Tracking-Any-Point (TAP) models aim to track any point through a video —
a crucial task in AR/XR and robotics applications. The recently introduced
TAPNext approach proposes an end-to-end, recurrent transformer architecture
to track points frame-by-frame in a purely online fashion, demonstrating
competitive performance at minimal latency.
However, we show that TAPNext struggles with longer video sequences and also
frequently fails to re-detect query points that reappear after being occluded
or leaving the frame. In this work, we present TAPNext++,
a model that tracks points in sequences that are orders of magnitude longer
while preserving the low memory and compute footprint of the architecture.

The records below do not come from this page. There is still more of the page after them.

-- ==== Sys2Proof/Machine/State.lean ====
section
/-!
DEFINITION. The state of the M9 taken as a block, as plain data; the faults and refusals; the state right after reset.
-/
namespace Sys2Proof.Machine

/-- Why a step stops. -/
inductive Fault where
  /-- Raised by no command: every command of the manual has an effect, and an access that fails has the effect that
  its chapter gives. Kept so that the type names the one stop that a later reading could need. Safe. -/
  | unreachable
deriving DecidableEq, Repr

/-- Why a command is turned away. -/
inductive Refusal where
  /-- Raised by the dispatch for a command whose meaning is not written. Safe. -/
  | notModelled (mnemonic : String)
deriving DecidableEq, Repr

/-- The memories of Table 5-1, the flash and the AON retention SRAM. Each is a canonical list of cells. -/
structure Mems where
  /-- HBM by physical address; a never-written byte reads 0 (R137). -/
  hbm : List Host.Cell := []
  /-- Host memory as far as the part wrote it or read it, by host bus address. -/
  host : List Host.Cell := []
  /-- The external flash as far as Cistern wrote it (R352). -/
  flash : List Host.Cell := []
  /-- The 256 KiB AON retention SRAM (R338). -/
  aon : List Host.Cell := []
  /-- Local memory, by block number × 2^19 + offset in the block's allocation (R106); a line whose valid bit is clear reads
  0 (R134). -/
  lm : List Host.Cell := []
  /-- Cluster memory, by cluster × 2^22 + offset (R119, R134). -/
  cmem : List Host.Cell := []
deriving DecidableEq, Repr

/-- The state. -/
structure State where
  /-- The commands that wait, first in, first out. -/
  pending : List Instr := []
  /-- Every register of the register space that software or hardware has changed, by key (page, bank, offset); an
  unlisted register holds its reset value. -/
  regs : Tab Word := []
  /-- What has left the part, newest first. -/
  out : List OutEvent := []
  /-- The model's own: how many free values have been taken. -/
  free : Nat := 0
  lat : Latches := {}
  pins : Pins := {}
  aon : AonTime := {}
  mem : Mems := {}
  pwr : Pwr := {}
  bsn : Bsn := {}
  rst : Rst := {}
  cst : Cst := {}
  mmu : Mmu := {}
  dma : Dma := {}
  fe : Fe := {}
  fnc : Fnc := {}
  hbc : Hbc := {}
  pci : Pci := {}
  sec : Sec := {}
  mbx : Mbx := {}
  cpt : Compute := {}
  lvn : Lvn := {}
  tlr : Tlr := {}
  cmp : Tab CChan := []
  cz : Czs := {}
  svl : Svl := {}
deriving DecidableEq, Repr

/-- The machine right after reset: power-up with SYS_RST_N asserted, before boot event 1 (R348, R345). -/
def State.reset : State := {}

end Sys2Proof.Machine
end

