-- ==== Sys2Proof/Machine/Proofer.lean ====
section
/-!
DEFINITION. Proofer and Weir: the energy model, the caps, the budget, the stepping rule, droops and temperatures
(R303 to R328).
-/
namespace Sys2Proof.Machine

/-! ## Operating points (R306) -/

/-- The binned maximum of a physical core in MHz (R2, R450). -/
def coreMax (p : Nat) (s : State) : Nat := 1800 + 5 * getFld pgCap 0 (0x180 + 4 * (p / 4)) (8 * (p % 4)) 8 s

/-- The highest binned maximum among a cluster's enabled cores as the core map stands, in MHz (R306). -/
def fTopNow (c : Nat) (s : State) : Nat :=
  (List.range 5).foldl (fun m i => if (logicalOf (5 * c + i) s).isSome then max m (coreMax (5 * c + i) s) else m) 0

/-- F_top of a cluster in MHz: recomputed at each publication, before the first one as the fused core map gives it (R306,
R307). -/
def fTop (c : Nat) (s : State) : Nat := (tabFind c s.pwr.fTop).getD (fTopNow c State.reset)

/-- Frequency of a point in MHz (R306). -/
def pointMhz (c p : Nat) (s : State) : Nat := if p = 15 then fTop c s else 600 + 100 * p

/-- The points that a cluster uses: 0 to 14 below F_top, and 15 (R306). -/
def usedPoints (c : Nat) (s : State) : List Nat := (List.range 15).filter (fun p => 600 + 100 * p < fTop c s) ++ [15]

/-- The next used point down, or the point itself at the floor. -/
def pointDown (c p : Nat) (s : State) : Nat := ((usedPoints c s).filter (· < p)).foldl max 0

/-- The next used point up, if there is one. -/
def pointUp (c p : Nat) (s : State) : Option Nat := (usedPoints c s).find? (p < ·)

/-- Voltage of a point in mV: the smallest 5 mV step at or above the fused value (R450). -/
def pointMv (c p : Nat) (s : State) : Nat :=
  (700 + getFld pgCap 0 (0x200 + 4 * ((16 * c + p) / 4)) (8 * (p % 4)) 8 s + 4) / 5 * 5

/-- Current point of a cluster (PWR.CL_POINT). -/
def clPoint (c : Nat) (s : State) : Nat := getFld pgPwr 0 (0x1F0 + 4 * (c / 8)) (4 * (c % 8)) 4 s

/-- The highest point that a cluster uses at or below one (R306; DESIGN CHOICE: an OVR_POINT, or a point held when F_top falls,
that is not used stands for the used point below it). -/
def usedAt (c p : Nat) (s : State) : Nat := ((usedPoints c s).filter (· ≤ p)).foldl max 0

/-- A cluster's rail in mV: the voltage of its point, or what a step has made of it so far (R303, R308). -/
def railMv (c : Nat) (s : State) : Nat := (tabFind c s.pwr.rail).getD (pointMv c (clPoint c s) s)

/-- A cluster's PLL frequency in MHz: that of its point, or what a step has made of it so far (R308). -/
def pllMhz (c : Nat) (s : State) : Nat := (tabFind c s.pwr.pll).getD (pointMhz c (clPoint c s) s)

/-- A core's skipper setting: the smallest s of 0 to 64 with which f_cl × (64 − s) ÷ 64 does not exceed the core's binned
maximum, at the PLL frequency of the moment and for a spare from its binding on (R307). -/
def skipOf (p : Nat) (s : State) : Nat :=
  ((List.range 65).find? (fun k => pllMhz (p / 5) s * (64 - k) ≤ 64 * coreMax p s)).getD 64

/-- A core's clock in MHz × 64 (R307). -/
def coreClock64 (p : Nat) (s : State) : Nat := pllMhz (p / 5) s * (64 - skipOf p s)

/-- Voltage of a domain in mV: the cluster's rail, VDD_UNC for the domains 96 to 119, VDD_AON (R303, Table 19-3). -/
def domainMv (d : Nat) (s : State) : Nat :=
  match clusterOfDomain d with
  | some c => railMv c s
  | none => if d < 120 then 750 else 800

/-- The sensor of a domain (Table 12-4). -/
def domainSensor (d : Nat) : Nat :=
  match clusterOfDomain d with
  | some c => c
  | none =>
    if d < 105 then 20 else if d = 106 ∨ d = 107 then 22 else if d = 109 then 28 else if d = 110 then 29
    else if d < 111 then 21 else if d < 115 then 16 + (d - 111) else if d = 115 then 23
    else if d < 120 then 24 + (d - 116) else 30

/-- A sensor's latest reading in quarter degrees. -/
def reading (i : Nat) (s : State) : Int := sext 12 (getFld pgPwr i 0x18C 0 12 s)

/-- A sensor's throttle limit. -/
def thrLimit (i : Nat) (s : State) : Int := sext 12 (getFld pgPwr i 0x190 0 12 s)

/-- A sensor's critical limit. -/
def critLimit (i : Nat) (s : State) : Int := sext 12 (getFld pgPwr i 0x194 0 12 s)

/-! ## Energy (R314, R315): the unit is fJ × V_ref² × 1024 -/

/-- The factor 1 + TRIM ÷ 1,024 as 1,024 + TRIM. -/
def trimFactor (s : State) : Nat := (1024 + sext 8 (getFld pgPwr 0 0x124 0 8 s)).toNat

/-- A number of the events of Table 12-5's model by kind. -/
def kindIdx : EnergyKind → Nat
  | .coreCycle => 0 | .me8Cycle => 1 | .me16Cycle => 2 | .operandByte => 3 | .outElem => 4 | .tableRead => 5
  | .localAcc => 6 | .clusterAcc => 7 | .hbmAcc => 8 | .dmaByte => 9 | .czByte => 10 | .tilerOp => 11
  | .composerPixel => 12 | .linkByte => 13

/-- Dynamic energy of `n` events of a kind in a domain (R314). -/
def dynEnergy (d : Nat) (k : EnergyKind) (n : Nat) (s : State) : Nat :=
  n * Config.energyCoef (kindIdx k) * (domainMv d s) ^ 2 * trimFactor s

/-- Leakage of a domain in one microsecond at a voltage (R314). -/
def leakAt (d mv : Nat) (s : State) : Nat :=
  Config.leakFj d mv (reading (domainSensor d) s) * Config.vRefMv ^ 2 * trimFactor s

/-- Energy in whole µJ. -/
def toUj (e : Nat) : Nat := e / (10 ^ 9 * (Config.vRefMv ^ 2 * 1024))

/-- Energy in whole nJ. -/
def toNj (e : Nat) : Nat := e / (10 ^ 6 * (Config.vRefMv ^ 2 * 1024))

/-- Energy added to a domain's account for the period: a cluster's, or E_fix. -/
def addPeriod (d dyn leak : Nat) (p : Pwr) : Pwr :=
  match clusterOfDomain d with
  | some c => { p with curDyn := tabSet c (tabGet 0 c p.curDyn + dyn) p.curDyn,
                       curCl := tabSet c (tabGet 0 c p.curCl + dyn + leak) p.curCl }
  | none => { p with curFix := p.curFix + dyn + leak }

/-- Energy credited to a job, or to UNATTR_UJ where no such job runs (R315). -/
def credit (j : Option Nat) (e : Nat) (s : State) : State :=
  match j with
  | some j =>
    match tabFind j s.fe.jobs with
    | some b => setJob j { b with energy := b.energy + e } s
    | none => { s with pwr := { s.pwr with unattr := s.pwr.unattr + e } }
  | none => { s with pwr := { s.pwr with unattr := s.pwr.unattr + e } }

/-- Energy of a repeat frame is kept for its slot's account (R278); nothing where the channel runs no repeat frame. -/
def creditFrame (c : Nat) (e : Nat) (s : State) : Option State :=
  match tabFind c s.cmp with
  | some x =>
    if x.busy && x.job.isNone then some { s with cmp := tabSet c { x with energy := x.energy + e } s.cmp } else none
  | none => none

/-- Energy of an event credited to its job or its repeat frame, or to UNATTR_UJ (R278, R315). -/
def creditEvent (ev : EnergyEvent) (e : Nat) (s : State) : State :=
  match ev.job, ev.repeatFrame with
  | none, some c => (creditFrame c.val e s).getD (credit none e s)
  | j, _ => credit j e s

/-- One report of events: its dynamic energy goes to the job that caused it; cycles go to the job's accounts (R88, R179,
R315). -/
def sampleEvent (s : State) (ev : EnergyEvent) : State :=
  let e := dynEnergy ev.domain.val ev.kind ev.count s
  let s := creditEvent ev e s
  let s := { s with pwr := { addPeriod ev.domain.val e 0 s.pwr with dev := s.pwr.dev + e } }
  match ev.job with
  | none => s
  | some j =>
    match tabFind j s.fe.jobs with
    | none => s
    | some b =>
      match ev.kind with
      | .coreCycle => setJob j { b with coreCyc := b.coreCyc + ev.count } s
      | _ => s

/-- The jobs among which a domain's leakage is divided (R315). -/
def leakJobs (d : Nat) (s : State) : List Nat :=
  if d < 80 then coreJobs d s else if d < 96 then clusterJobs (d - 80) s else []

/-- A domain's leakage of one microsecond (R314, R315). -/
def sampleLeak (s : State) (d : Nat) : State :=
  if !(domainPowered d s) then s
  else
    let e := leakAt d (domainMv d s) s
    let js := leakJobs d s
    let s := { s with pwr := { addPeriod d 0 e s.pwr with dev := s.pwr.dev + e } }
    if js.isEmpty then credit none e s
    else credit none (e % js.length) (js.foldl (fun s j => credit (some j) (e / js.length) s) s)

/-- A throttle reason enters or leaves: one that enters counts in the microsecond, however short it lasts (R328). -/
def setThr (r cluster : Nat) (on : Bool) (s : State) : State :=
  let was := tabGet false r s.pwr.thr
  let s := { s with pwr := { s.pwr with
    thr := tabSet r on s.pwr.thr,
    thrSeen := if on && !(s.pwr.thrSeen.contains r) then r :: s.pwr.thrSeen else s.pwr.thrSeen } }
  if on && !was then
    raiseIrq pgPwr 1 (setReg pgPwr 0 0x180 (w32 (cluster + r * 16 + 128)) (count32 pgPwr 0 (0x160 + 4 * r) s))
  else s

/-! ## Slews (R308, R309) -/

/-- The increment of one microsecond towards a target, of at most `k` (R308). -/
def slew (k cur t : Nat) : Nat := if cur ≤ t then min t (cur + k) else max t (cur - k)

/-- A cluster's rail and PLL after one more microsecond of a step to point `t` (R308, R309): a PLL above the target's frequency
falls first; below it, the rail rises to the target's voltage before the PLL rises; the rail falls last. The same order holds from
wherever a replaced target has left the two, and an increment is never cut. -/
def slewStep (c t : Nat) (s : State) : Nat × Nat :=
  let v := railMv c s
  let f := pllMhz c s
  let vt := pointMv c t s
  let ft := pointMhz c t s
  if ft < f then (v, slew 50 f ft)
  else if v < vt then (slew 10 v vt, f)
  else if f < ft then (v, slew 50 f ft)
  else (slew 10 v vt, f)

/-- One microsecond of a cluster's step, unless a droop or its 10 µs pause it (R308, R313). -/
def slewCluster (s : State) (c : Nat) : State :=
  if !(tabGet false c s.pwr.stepping) || tabGet false c s.pwr.droop || tabGet false c s.pwr.hold then s
  else
    let r := slewStep c (tabGet (clPoint c s) c s.pwr.target) s
    { s with pwr := { s.pwr with rail := tabSet c r.1 s.pwr.rail, pll := tabSet c r.2 s.pwr.pll } }

/-- The events of R88, which a core counts itself. -/
def coreCounts : EnergyKind → Bool
  | .me8Cycle | .me16Cycle | .operandByte | .outElem | .tableRead => true
  | _ => false

/-- What the cores have counted under R88 since the last sample. -/
def coreEvents (s : State) : List EnergyEvent :=
  (s.cpt.cores.map (fun c =>
    if h : c.1 < 121 then c.2.act.map (fun e => { domain := ⟨c.1, h⟩, kind := e.1, count := e.2.2, job := some e.2.1 }) else [])).flatten

/-- The reports of a microsecond: the cores' own counts of R88 in place of any that the row names for a core (log 22), and the rest of
the row. -/
def reports (evs : List EnergyEvent) (s : State) : List EnergyEvent :=
  evs.filter (fun e => !(coreCounts e.kind && decide (e.domain.val < 80))) ++ coreEvents s

/-- The cores' counts start anew. -/
def clearCounts (s : State) : State :=
  { s with cpt := { s.cpt with cores := s.cpt.cores.map (fun c => (c.1, { c.2 with act := [] })) } }

/-- ENERGY_SAMPLE: one count of the PWR block microsecond counter (R304, R308, R314, R315, R328). -/
def energySample (evs : List EnergyEvent) (s : State) : State :=
  if !(counting s) then s
  else
    let e0 := s.pwr.dev
    let s := clearCounts ((reports evs s).foldl sampleEvent s)
    let s := (List.range 16).foldl slewCluster ((List.range 121).foldl sampleLeak s)
    let s := { s with pwr := { s.pwr with
      count := s.pwr.count + 1,
      win := ((s.pwr.dev - e0, getFld pgPwr 0 0x110 0 9 s) :: s.pwr.win).take 1000,
      idle := (List.range 80).map (fun p => (p, if coreBusy p s then 0 else tabGet 0 p s.pwr.idle + 1)) } }
    let s := setPair pgPwr 0 0x130 (toUj s.pwr.dev) (setPair pgPwr 0 0x138 (toUj s.pwr.unattr) s)
    let seen := s.pwr.thrSeen
    let s := { s with pwr := { s.pwr with thrSeen := [] } }
    (List.range 8).foldl (fun s r =>
      if tabGet false r s.pwr.thr || seen.contains r then count32 pgPwr 0 (0x140 + 4 * r) s else s) s

/-! ## Caps (R316, R317) -/

/-- A cap limited to 150 W to 500 W. -/
def clampW (w : Nat) : Nat := max 150 (min 500 w)

/-- Comparator output c (ANA.CMP_STS). -/
def cmpOut (c : Nat) (s : State) : Bool := bit (getReg pgAna 0 0x138 s) c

We train the recurrent video transformer using several data-driven solutions,
including training on long 1024-frame sequences enabled by sequence parallelism
techniques. We highlight that re-detection performance is a blind spot in the
current literature and introduce a new metric, Re-Detection Average
Jaccard (AJRD), to explicitly evaluate tracking on
re-appearing points. To improve re-detection of points, we introduce tailored
geometric augmentations, such as periodic roll that simulates point re-entries,
and supervising occluded points. We demonstrate that recurrent transformers can
be substantially improved for point tracking and set a new state-of-the-art on
multiple benchmarks.